Я представил ее отца, и его грозный образ вдруг заставил меня вспомнить свою клятву Тиан. Мысль о том, что можно хранить верность и на большом расстоянии, вдруг показалась мне вполне здравой. Более того, меня внезапно потянуло вернуться на свою складную кровать.
— Мне пора уходить, — сказал я ей.
— Хорошо, — легко согласилась Джессика. — Тебе здесь нравится?
— О да, но как ты выдерживаешь общество одних и тех же людей каждый день?
— А разве ты каждый день встречаешься с разными людьми?
— Нет, — ответил я. — Пожалуй, ты права. В любом случае ты обречен на общество одних и тех же людей.
— Вот видишь? — проговорила она и начала выходить из воды. — Отвернись, — попросила Джессика.
Мне было мучительно представлять себе, как она раздевается за моей спиной. Когда я обернулся, Джессика была уже в шапке, пальто и сапогах.
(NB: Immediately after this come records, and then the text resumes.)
/-- What the controller sends to the outside, oldest first: the model's own record, which no rule reads. `coh` is a
coherence message; `fab` words a fabric port sends; `zct` a ZCT block (port, session, words); `eth` a frame;
`mgmt` a management message (port, kind, words); `flash` an ONFI command on a medium channel and its address words; `page` the
codewords that go with a program; `peer` a message to another
controller with its line and the fabric port that it takes, none when no port is ACTIVE; `train` what a fabric port tells the far end while it trains; `text` a line of Tailstock; `pin` a pin and its level; `tdo` bits that the test access port shifts out. -/
inductive Out where
  | coh (m : Msg)
  | fab (port : Nat) (words : List Nat)
  | zct (port session : Nat) (words : List Nat) (data : List LineData)
  | eth (port : Nat) (kind : Nat) (words : List Nat)
  | mgmt (port kind : Nat) (payload : List Nat)
  | flash (chan : Nat) (cmd : Onfi) (words : List Nat)
  | page (chan : Nat) (cws : List Codeword)
  | peer (ctrl : Nat) (addr : Nat) (words : List Nat) (data : LineData) (via : Option Nat := none)
  | train (port : Nat) (words : List Nat)
  | text (words : List Nat)
  | pin (name : Nat) (level : Bool)
  | tdo (bits : List Bool)
  deriving DecidableEq, Repr

/-- A command window beside its register WIN_STAT_w: the lines marked arrived, the domain that wrote line 0 and every
domain that wrote a line (R645), whether its command passed the checks of R361, and when it did, as a number that rises from one
command that became ready to the next (R370, R378). -/
structure Win where
  arrived : List Nat
  dom0 : Option Nat
  doms : List Nat
  ready : Bool
  readyAt : Nat := 0
  deriving DecidableEq, Repr

/-- What the completion record of a command past its start point says of the command when a cold reset of the home agent has closed its
window (R360, R382): its SEQ, OPCODE and CPL_ADDR and the window's domain. -/
structure KeptCpl where
  seq : Nat
  op : Nat
  cpl : Nat
  dom : Nat
  deriving DecidableEq, Repr

/-- A 64 KiB unit of a VERSIONED region that the tier cache holds (R62): its memory key over 65,536, with the reference
bit of clock replacement. -/
structure CacheEnt where
  key : Nat
  ref : Bool
  deriving DecidableEq, Repr

/-- A shadow frame (R164): the unit it shadows (slice offset over 65,536), the window of its kernel, the domain it is
charged to, and whether it becomes a draft's first frame (R165). -/
structure Shadow where
  unit : Nat
  win : Nat
  dom : Nat
  draft : Bool
  deriving DecidableEq, Repr
/-- An open loop (R275): the first and last bundle of its body, its trips and the trip that runs, from 0. -/
structure LoopLvl where
  first : Nat
  last : Nat
  trips : Nat
  iter : Nat
  deriving DecidableEq, Repr

/-- A piece of an embedding table (R420): rows from `first`, the region and version that hold it, its format, pitch and
offset. -/
structure Piece where
  first : Nat
  count : Nat
  ctrl : Nat
  region : Nat
  version : Nat
  fmt : Nat
  pitch : Nat
  offset : Nat
  deriving DecidableEq, Repr

/-- An embedding table as its pinned root describes it (R420, R426): `pres` names the controller, region and version of the
presence bitmap. -/
structure GTab where
  dim : Nat
  rows : Nat
  pres : Option (Nat × Nat × Nat)
  pieces : List Piece
  deriving DecidableEq, Repr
Я тоже попросил ее отвернуться. Она была очень классной девчонкой, и я пожалел, что она не живет у нас в Шебойгане. Ее домик стоял в глубине лесной чащи. Она показала мне дорогу назад, и я заметил, что, уходя, не выключил свет.
Приблизившись к домику, который выделили нам, я услышал голоса. Слева от водопада бежала тропинка, и мне показалось, что они доносились оттуда. Голоса звучали приглушенно, но все равно было очевидно, что говорившие рассержены. Я остановился, заинтригованный. Снег прекратился. На полянке неподалеку от меня высился мощный дуб, возле которого я заметил двух людей. Они, то ли дурачились, то ли… дрались. Тот человек, который был снизу, казался совсем маленьким. Затем я разобрал слова.
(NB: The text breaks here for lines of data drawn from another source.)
/-! The parity fold area (R47, R104, R176): a 1 MiB ring for each member of the box. -/

/-- The counted area that is member `m`'s ring (R176), bound to its arrival counter. The manual names neither the counter nor when a
ring is armed: the counter is a free value, and a ring is armed at its first line and whenever it starts over (assumption
164). -/
def ringArea (m : Nat) : Area := ⟨ringBase m, 16384, Config.ringCounter m, [], true, none⟩

/-- Is a control window offset in the parity fold area? -/
def inRings (x : Nat) : Bool := decide (0x4000000 ≤ x) && decide (x < 0x5000000)

/-- A line is written at byte `pos` of member `m`'s ring: a counted write (R178). -/
def ringPut (s : State) (m pos dom : Nat) (d : LineData) : State :=
  let s := if s.areas.any (fun a => a.base == ringBase m) then s
    else setCounter { s with areas := s.areas ++ [ringArea m] } (ringArea m).counter 0
  match areaAt s (ringBase m + pos) with
  | some a => countedWrite s a (ringBase m + pos) dom d
  | none => s

end Sys2Proof.Machine
end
Кара не стала делать из моего состояния трагедии и сказала Кейси, которая приехала за нами в шесть утра, что я «всегда такой в это время». Но проведя рядом со мной тридцать часов в дороге, когда от меня шел жар, как от тостера, Кара предложила поехать в какой-нибудь большой город, например в Манчестер, и обратиться в больницу за помощью.
Однако когда я проснулся, то был уже совершенно здоров. Очень хотелось есть. Я съел все, что было в наших двух рюкзаках. Водитель остановился, и я как мог вымылся в какой-то забегаловке с помощью бумажных полотенец и жидкого мыла. Затем купил шесть упаковок апельсинового сока и три длинных батона, игнорируя вечное напоминание дедушки Штейнера о том, что такие батоны выглядят подозрительно и неестественно. Как оказалось, я проспал так долго, что моя сестра успела прочитать «Андерсонвиль» (позже она презрительно заметила: «Я ненавижу литературу!»). Кара схватила два батона и сок.
— Мы почти на месте. Слушай, ты разве что наши носки не съел! — сказала она. — Ты уже решил, что мы скажем людям? О нас.
— Я полагаю, — спокойным голосом произнес я, — что если наш отец там, то он заберет нас в свою хижину и нам не придется сталкиваться с проблемами до конца жизни.
— Ты уже придумал, как добраться до этой «Хрустальной рощи» или «Пещеры», или как там она называется? — Она сверилась с дорожной картой, которую нам насильно вручила Кейси вместе с мобильным телефоном. — Как нам теперь ехать?
— Мы будем добираться автостопом, — сообщил я.
— Это равносильно самоубийству, — ответила Кара. — Мы окажемся изнасилованными и брошенными в придорожную канаву.
— Такое может произойти только в Калифорнии. В Вермонте никто не имеет права убивать голосующего на дороге. Это закон штата, — постарался развеселить ее я.
Я вспомнил о револьвере в рюкзаке, и эта мысль согрела меня. Мы не окажемся в придорожной канаве.
Но, как мы вскоре поняли, никто не спешил нас подбирать.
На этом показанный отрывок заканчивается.